Network Security Risk Assessment Based On The Vulnerability Scanning

.As the field of information security issues and the development of information technology increasingly serious, causing widespread attention at home and abroad. But the study found that:the information system is no absolute security, but also the risk of not completely, but when there are security risks beyond the control of security measures only may lead to security incidents. Therefore, security management of information systems is essentially transformed into information systems also inherent risks and safety measures to manage and control, through the analysis of existing risks and risk control measures taken, weigh and reduce risk to an acceptable level, the process of organization and implementation of the information security risk assessment on the discipline to complete.

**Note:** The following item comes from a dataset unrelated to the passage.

-- ==== Sys2Proof/Machine/Dispatch.lean ====
section
/-! DEFINITION. The dispatcher: one arm per command, each one call of the command's meaning. -/

namespace Sys2Proof.Machine

open Sys2Proof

Indeed, for certain information systems security and risk assessment is to strike a balance between, both to ensure the safe operation of information systems, but also to prevent the implementation of risk control measures arising from the high cost problem. Therefore, the risk assessment process is a dynamic, iterative balancing process, reduce the security risk is an ongoing process, but also an asset in the information security risks and the costs of measures adopted to find a balance between the cost of the process.In this paper, the full theory of learning information security risk assessment based on the information security risk assessment describes the development process and the research status of information security risk assessment describes the basic concepts and theories of the traditional risk factors analysis methods, models and assessment aids, pointed out the fault tree analysis method in the presence of inadequate risk analysis and make improvements, as well as traditional risk assessment models ignore the vulnerability in which proportion. Meanwhile, a way to quickly and accurately carry out a risk assessment based on the risk assessment of vulnerability scanning system. Subsequently, the resulting research and practice need to combine research and development of a knowledge-based information systems security risk assessment aids.